Your task
Of the records that follow, copy only the lines from the line containing "simp [regWriteOf, hr]" to the line containing "exec (.fabIdWrite v secure) s = .next s", both included, exactly as written.

[Excerpts from a dataset]
/-- A write of HDM_MAP's low half. -/
theorem hostWrite_hdmLow {s : State} {secure : Bool} (h : barOpen s secure = true) (v : Word) :
    hostWrite s 0x10008 4 v secure =
      pumpRings (writeHdmMap (wakeChip s) (setField (hdmMap s) 0 32 (v.toNat % 2 ^ 32)) false) := by
  have hr : regAt s 0 0x10008 = hdmMap s := by simp [regAt]
  have hw : regWriteOf s 0 0x10008 4 v.toNat =
      some ⟨0, 0x10008, setField (hdmMap s) 0 32 (v.toNat % 2 ^ 32), v.toNat % 2 ^ 32, true, false⟩ := by
    simp [regWriteOf, hr]
  simp [hostWrite, h, hw, writeReg]

/-- Every host command of this chapter writes nothing while BAR0 is shut. -/
theorem registers_shut {s : State} {secure : Bool} (h : barOpen s secure = false) (v : Word) (core : CoreId) (off size : Nat) :
    exec (.fabIdWrite v secure) s = .next s ∧ exec (.locksWrite v secure) s = .next s ∧
      exec (.scrubCtlWrite v secure) s = .next s ∧ exec (.telCtlWrite v secure) s = .next s ∧
      exec (.faultInfoClear core secure) s = .next s ∧ exec (.registerWrite off size v secure) s = .next s :=
  have hs off size v : Host.Outcome.next (hostWrite s off size v secure) = (.next s : Res) := congrArg _ (hostWrite_shut h off size v)
  ⟨hs 0x3000 8 v, hs 0x1008 8 v, hs 0x4000 8 v, hs 0x6028 8 v, hs (0x5400 + 16 * core.1) 8 0x8000, hs off size v⟩

/-! Each register's command, with BAR0 open: the register's own effect, after which rings may read on. -/

section
variable {s : State} {secure : Bool} (h : barOpen s secure = true) (v : Word)
include h

theorem exec_fabIdWrite : exec (.fabIdWrite v secure) s = .next (pumpRings (writeFabId (wakeChip s) v.toNat)) :=
  (congrArg _ (hostWrite_whole h v (off := 0x3000) (by decide))).trans (by simp [writeReg])

theorem exec_locksWrite : exec (.locksWrite v secure) s = .next (pumpRings (setLocks (wakeChip s) v.toNat)) :=
  (congrArg _ (hostWrite_whole h v (off := 0x1008) (by decide))).trans (by simp [writeReg])

theorem exec_scrubCtlWrite : exec (.scrubCtlWrite v secure) s = .next (pumpRings (writeScrub (wakeChip s) v.toNat)) :=
  (congrArg _ (hostWrite_whole h v (off := 0x4000) (by decide))).trans (by simp [writeReg])

theorem exec_telCtlWrite : exec (.telCtlWrite v secure) s = .next (pumpRings (writeTel (wakeChip s) v.toNat)) :=
  (congrArg _ (hostWrite_whole h v (off := 0x6028) (by decide))).trans (by simp [writeReg])

theorem exec_registerWrite_poll :
    exec (.registerWrite 0x10000 8 v secure) s = .next (pumpRings (writePoll (wakeChip s) v.toNat)) :=
  (congrArg _ (hostWrite_whole h v (off := 0x10000) (by decide))).trans (by simp [writeReg])

theorem exec_registerWrite_policy :
    exec (.registerWrite 0x1010 8 v secure) s = .next (pumpRings (writePolicy (wakeChip s) v.toNat)) :=
  (congrArg _ (hostWrite_whole h v (off := 0x1010) (by decide))).trans (by simp [writeReg])

theorem exec_registerWrite_ctrSel :
    exec (.registerWrite 0x6000 8 v secure) s = .next (pumpRings (writeCtrSel (wakeChip s) v.toNat)) :=
  (congrArg _ (hostWrite_whole h v (off := 0x6000) (by decide))).trans (by simp [writeReg])

theorem exec_faultInfoClear (core : CoreId) :
    exec (.faultInfoClear core secure) s = .next (pumpRings (clearFault (wakeChip s) core)) := by
  have hc := core.isLt
  have hix : Fin.ofNat 192 ((0x5400 + 16 * core.1 - 0x5400) / 16) = core := by
    apply Fin.ext; simp only [Fin.ofNat]; omega
  have hw : writeReg (wakeChip s) ⟨0, 0x5400 + 16 * core.1, 0x8000, 0x8000, true, true⟩ = clearFault (wakeChip s) core := by
    unfold writeReg
    dsimp only
    rw [if_neg (by omega), if_neg (by omega), if_neg (by omega), if_neg (by omega), if_pos (by omega), if_pos (by decide), hix]
  exact (congrArg _ (hostWrite_whole h 0x8000 (by omega))).trans (congrArg (fun u => Host.Outcome.next (pumpRings u)) hw)

end

theorem writeHdmMap_low (s : State) (m : Nat) : writeHdmMap s m false = { s with
    hdmSize := field m 40 9, hdmBase := field m 28 10
    hdmOn := bit m 0 && decide (field m 40 9 ≠ 0) && windowCovered s (field m 28 10 * 2 ^ 28) (field m 40 9 * 2 ^ 28) } := rfl

/-- Setting locks on the woken chip, and what rings then read (R427). -/
theorem setLocks_pumped (s : State) (x : Nat) :
    let t := pumpRings (setLocks (wakeChip s) x)
    t.life.locks = s.life.locks ||| BitVec.ofNat 6 x ∧
      t.sec.debugOpen = (s.sec.debugOpen && (s.life.locks.getLsbD 1 || !x.testBit 1)) ∧
      t.trace.enabled = (s.trace.enabled && (s.life.locks.getLsbD 5 || !x.testBit 5)) ∧
      hostOnly { wakeChip s with life := { s.life with locks := t.life.locks }, sec := { s.sec with debugOpen := t.sec.debugOpen } } t := by
  intro t
  obtain ⟨tr, htr, hset⟩ := setLocks_eq (wakeChip s) x
  rw [wakeChip_life, wakeChip_trace, newlyLocked] at htr
  rw [wakeChip_life, wakeChip_sec, newlyLocked] at hset
  have hpump := hostOnly_pumpRings (setLocks (wakeChip s) x)
  have hlocks : t.life.locks = s.life.locks ||| BitVec.ofNat 6 x := by
    rw [show t.life = _ from hostOnly_life hpump, hset]
  have hdebug : t.sec.debugOpen = (s.sec.debugOpen && (s.life.locks.getLsbD 1 || !x.testBit 1)) := by
    rw [show t.sec = _ from hostOnly_sec hpump, hset]
  have htrace : t.trace.enabled = tr.enabled := by
    have hrings : ringsOnly (setLocks (wakeChip s) x) t := ringsOnly_pumpRings _
    rw [hrings.traceEnabled, hset]
  refine ⟨hlocks, hdebug, htrace.trans htr, hostOnly_trans ?_ hpump⟩
  rw [hlocks, hdebug, hset]; rfl

/-- The woken chip with another FAB_ID. -/
def withFabId (s : State) (f : FabId) : State := { wakeChip s with fabric := { s.fabric with fabId := f } }

/-- A change of FAB_ID while VALID was set: the links, the Tally's tree and what rings then read are all that moves besides (R483). -/
theorem dropLinks_pumped (s : State) (f : FabId) :
    let t := pumpRings (dropLinks (withFabId s f))
    t.fabric.fabId = f ∧ (∀ l : LinkId, (t.fabric.links[l]).st = .down) ∧
      hostOnly { wakeChip s with fabric := t.fabric, align := t.align } t := by
  intro t
  have hpump := hostOnly_pumpRings (dropLinks (withFabId s f))
  obtain ⟨ks, a, r, hd⟩ := dropLinks_eq (withFabId s f)
  refine ⟨?_, fun l => ?_, ?_⟩
  · rw [show t.fabric = _ from hostOnly_fabric hpump, hd]; rfl
  · rw [show t.fabric = _ from hostOnly_fabric hpump]; exact dropLinks_down _ l
  · rw [show t.fabric = _ from hostOnly_fabric hpump, show t.align = _ from hostOnly_align hpump]
    refine hostOnly_trans ?_ hpump
    rw [hd]; rfl

/-- Settles O46: register by register, with BAR0 shut and with BAR0 open. -/
theorem registerWrites : Obligations.RegisterWrites := by
  intro s v secure
  dsimp only
  refine ⟨fun h core off size => registers_shut h v core off size, fun h =>
    ⟨?fabSame, ?fabChange, ?locks, ?scrub, ?tel, ?fault, ?malformed, ?poll, ?hdm, ?policy, ?ctrSel⟩⟩
  case fabSame =>
    intro hf
    refine ⟨_, exec_fabIdWrite h v, ?_⟩
    rw [writeFabId_same (by simpa using hf)]
    exact hostOnly_pumpRings _
  case fabChange =>
    intro h3 hl hx hy hz hn
    have hw : writeFabId (wakeChip s) v.toNat = if s.fabric.fabId.written then dropLinks (withFabId s (fabIdOf v.toNat))
        else withFabId s (fabIdOf v.toNat) := by
      rw [writeFabId_change (by simpa using h3) (by simpa using hl) hx hy hz (by simpa using hn), wakeChip_fabric]; rfl
    refine ⟨fun hv => ⟨_, exec_fabIdWrite h v, ?_⟩, fun hv => ⟨_, exec_fabIdWrite h v, ?_⟩⟩
    · rw [hw, hv]; exact hostOnly_pumpRings _
    · rw [hw, hv, if_pos rfl]
      exact dropLinks_pumped s (fabIdOf v.toNat)
  case locks =>
    refine ⟨_, exec_locksWrite h v, ?_⟩
    exact setLocks_pumped s v.toNat
  case scrub =>
    refine ⟨_, exec_scrubCtlWrite h v, ?_⟩
    rw [writeScrub_eq, wakeChip_hbm]
    exact hostOnly_pumpRings _
  case tel =>
    refine ⟨_, exec_telCtlWrite h v, ?_⟩
    rw [writeTel_eq, wakeChip_obs, wakeChip_tally]
    exact hostOnly_pumpRings _
  case fault =>
    intro core
    refine ⟨_, exec_faultInfoClear h core, ?_⟩
    have hpump := hostOnly_pumpRings (clearFault (wakeChip s) core)
    have hcore (c : CoreId) : (pumpRings (clearFault (wakeChip s) core)).core c = (clearFault (wakeChip s) core).core c :=
      State.core_congr (hostOnly_cores hpump) c
    have hsame : (clearFault (wakeChip s) core).core core = { s.core core with fault := { (s.core core).fault with valid := false } } := by
      rw [clearFault, State.core_modCore, wakeChip_core]
    refine ⟨?_, fun c hc => ?_, ?_, ?_⟩
    · rw [hcore, hsame]
    · rw [hcore, clearFault, State.core_modCore_ne _ _ hc, wakeChip_core]
    · rw [hcore, hsame]
    · rw [hostOnly_cores hpump]; exact hpump
  case malformed =>
    intro off size h8 h4
    exact congrArg _ (hostWrite_malformed h v h8 h4)
  case poll =>
    refine ⟨_, exec_registerWrite_poll h v, ?_⟩
    rw [writePoll_eq, wakeChip_hifPoll]
    exact hostOnly_pumpRings _
  case hdm =>
    intro hb hs
    obtain ⟨hsize, hbase, hon⟩ := hdmMap_setLow hb hs v.toNat
    refine ⟨_, congrArg Host.Outcome.next (hostWrite_hdmLow h v), ?_⟩
    rw [writeHdmMap_low, hsize, hbase, hon, wakeChip_windowCovered, wakeChip_hdmSize]
    exact hostOnly_pumpRings _
  case policy =>
    refine ⟨_, exec_registerWrite_policy h v, ?_⟩
    rw [writePolicy_eq, wakeChip_sec, wakeChip_life]
    exact hostOnly_pumpRings _
  case ctrSel =>
    refine ⟨_, exec_registerWrite_ctrSel h v, ?_⟩
    rw [writeCtrSel_eq, wakeChip_obs]
    exact hostOnly_pumpRings _

end Sys2Proof.Machine
end

section
/-! Proofs: memories by their bytes: windows, moved cells, copies. -/
namespace Sys2Proof.Machine

/-- The cells of a window are those in its range. -/
theorem Memory.mem_window {m : Memory} (h : m.wf) (a n : Nat) (c : Host.Cell) : c ∈ m.window a n ↔ c ∈ m ∧ a ≤ c.1 ∧ c.1 < a + n := by
  rw [Memory.window, Memory.takeWhile_eq_filter (Memory.wf_sublist (List.dropWhile_sublist _) h), Memory.dropWhile_eq_filter h]
  simp only [List.mem_filter, decide_eq_true_eq, and_assoc]

theorem Memory.get_window {m : Memory} (h : m.wf) {a n x : Nat} (h1 : a ≤ x) (h2 : x < a + n) : (m.window a n).get x = m.get x :=
  Memory.get_ext (Memory.window_wf h a n) x h fun b => by simp [Memory.mem_window h, h1, h2]

/-- Cells moved to another base read as they did at their own. -/
theorem Memory.get_moved {m : Memory} {a n : Nat} (hi : m.within a n) {b x : Nat} (hx : b ≤ x) :
    Memory.get (m.map fun (k, v) => (k - a + b, v)) x = m.get (x - b + a) := by
  induction m with
  | nil => rfl
  | cons c m ih =>
    have hc : a ≤ c.1 := (hi c (List.mem_cons_self ..)).1
    have hiff : (x = c.1 - a + b) ↔ (x - b + a = c.1) := by omega
    rw [List.map_cons, Memory.get_cons, Memory.get_cons, ih fun d hd => hi d (List.mem_cons_of_mem _ hd)]
    simp only [hiff]

/-- A copied range reads as its source did; everything else stands. -/
theorem Memory.get_copy {m : Memory} (h : m.wf) (src dst n x : Nat) :
    (m.copy src dst n).get x = if dst ≤ x ∧ x < dst + n then m.get (x - dst + src) else m.get x := by
  have hin := Memory.window_within h src n
  have hwf := Memory.moved_wf (Memory.window_wf h src n) hin dst
  unfold Memory.copy
  split
  · next hx =>
    rw [Memory.get_place_in h hwf (Memory.moved_within hin dst) hx, Memory.get_moved hin hx.1, Memory.get_window h (by omega) (by omega)]
  · next hx => exact Memory.get_place_out h hwf (Memory.moved_within hin dst) hx

/-- Reads that agree byte by byte agree. -/
theorem Memory.read_congr {m k : Memory} (hm : m.wf) (hk : k.wf) {a b n : Nat} (he : ∀ i, i < n → m.get (a + i) = k.get (b + i)) :
    m.read a n = k.read b n := by
  refine List.ext_getElem (by simp) fun i h1 h2 => ?_
  have hi : i < n := by simpa using h2
  have e1 := Memory.read_getD hm a n i hi
  rw [he i hi, ← Memory.read_getD hk b n i hi] at e1
  simpa [List.getD_eq_getElem?_getD, List.getElem?_eq_getElem h1, List.getElem?_eq_getElem h2] using e1

theorem Memory.read_copy {m : Memory} (h : m.wf) (src dst n : Nat) : (m.copy src dst n).read dst n = m.read src n :=
  Memory.read_congr (Memory.copy_wf h src dst n) h fun i hi => by
    rw [Memory.get_copy h, if_pos (by omega), show dst + i - dst + src = src + i by omega]

end Sys2Proof.Machine
end

section
/-! Proofs: what a write to HBM and a restore of a sector do (R168, R169, R181, R185). -/
namespace Sys2Proof.Machine

open Sys2Proof.Safety

/-- One mirror part of a write: its cells, moved, over its range. -/
def mirrored (cells m : Memory) (p : Nat × Nat × Nat) : Memory :=
  m.place p.2.1 p.2.2 ((cells.window p.1 p.2.2).map fun (k, b) => (k - p.1 + p.2.1, b))

theorem hbmWrite_mem (s : State) (a : Nat) (bs : List Byte) : (hbmWrite s a bs).hbm.mem =
    (mirrorParts s a bs.length).foldl (mirrored (Memory.cells a bs)) (s.hbm.mem.write a bs) := rfl

theorem mirrored_wf {cells m : Memory} (hc : cells.wf) (hm : m.wf) (p : Nat × Nat × Nat) : (mirrored cells m p).wf :=
  Memory.place_wf hm (Memory.moved_wf (Memory.window_wf hc _ _) (Memory.window_within hc _ _) _)
    (Memory.moved_within (Memory.window_within hc _ _) _)

theorem mirrored_get_out {cells m : Memory} (hc : cells.wf) (hm : m.wf) {p : Nat × Nat × Nat} {x : Nat}
    (hx : ¬ (p.2.1 ≤ x ∧ x < p.2.1 + p.2.2)) : (mirrored cells m p).get x = m.get x :=
  Memory.get_place_out hm (Memory.moved_wf (Memory.window_wf hc _ _) (Memory.window_within hc _ _) _)
    (Memory.moved_within (Memory.window_within hc _ _) _) hx

theorem mirrored_get_in {cells m : Memory} (hc : cells.wf) (hm : m.wf) {p : Nat × Nat × Nat} {x : Nat}
    (h1 : p.2.1 ≤ x) (h2 : x < p.2.1 + p.2.2) : (mirrored cells m p).get x = cells.get (x - p.2.1 + p.1) := by
  rw [mirrored, Memory.get_place_in hm (Memory.moved_wf (Memory.window_wf hc _ _) (Memory.window_within hc _ _) _)
    (Memory.moved_within (Memory.window_within hc _ _) _) ⟨h1, h2⟩, Memory.get_moved (Memory.window_within hc _ _) h1,
    Memory.get_window hc (by omega) (by omega)]

/-- Outside every mirror part the parts change nothing. -/
theorem mirrored_foldl_get_out {cells m : Memory} (hc : cells.wf) (hm : m.wf) {ps : List (Nat × Nat × Nat)} {x : Nat}
    (hx : ∀ p ∈ ps, ¬ (p.2.1 ≤ x ∧ x < p.2.1 + p.2.2)) : (ps.foldl (mirrored cells) m).get x = m.get x := by
  induction ps generalizing m with
  | nil => rfl
  | cons p ps ih =>
    rw [List.foldl_cons, ih (mirrored_wf hc hm p) fun q hq => hx q (List.mem_cons_of_mem _ hq),
      mirrored_get_out hc hm (hx p (List.mem_cons_self ..))]

/-- A write to HBM, byte by byte, outside its mirrors. -/
theorem hbmWrite_get {s : State} (h : s.hbm.mem.wf) (a : Nat) (bs : List Byte) {x : Nat}
    (hx : ∀ p ∈ mirrorParts s a bs.length, ¬ (p.2.1 ≤ x ∧ x < p.2.1 + p.2.2)) :
    (hbmWrite s a bs).hbm.mem.get x = if a ≤ x ∧ x < a + bs.length then bs.getD (x - a) 0 else s.hbm.mem.get x := by
  rw [hbmWrite_mem, mirrored_foldl_get_out (Memory.cells_wf a bs) (Memory.write_wf h a bs) hx, Memory.get_write h]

Answer section
    simp [regWriteOf, hr]
  simp [hostWrite, h, hw, writeReg]

/-- Every host command of this chapter writes nothing while BAR0 is shut. -/
theorem registers_shut {s : State} {secure : Bool} (h : barOpen s secure = false) (v : Word) (core : CoreId) (off size : Nat) :
    exec (.fabIdWrite v secure) s = .next s ∧ exec (.locksWrite v secure) s = .next s ∧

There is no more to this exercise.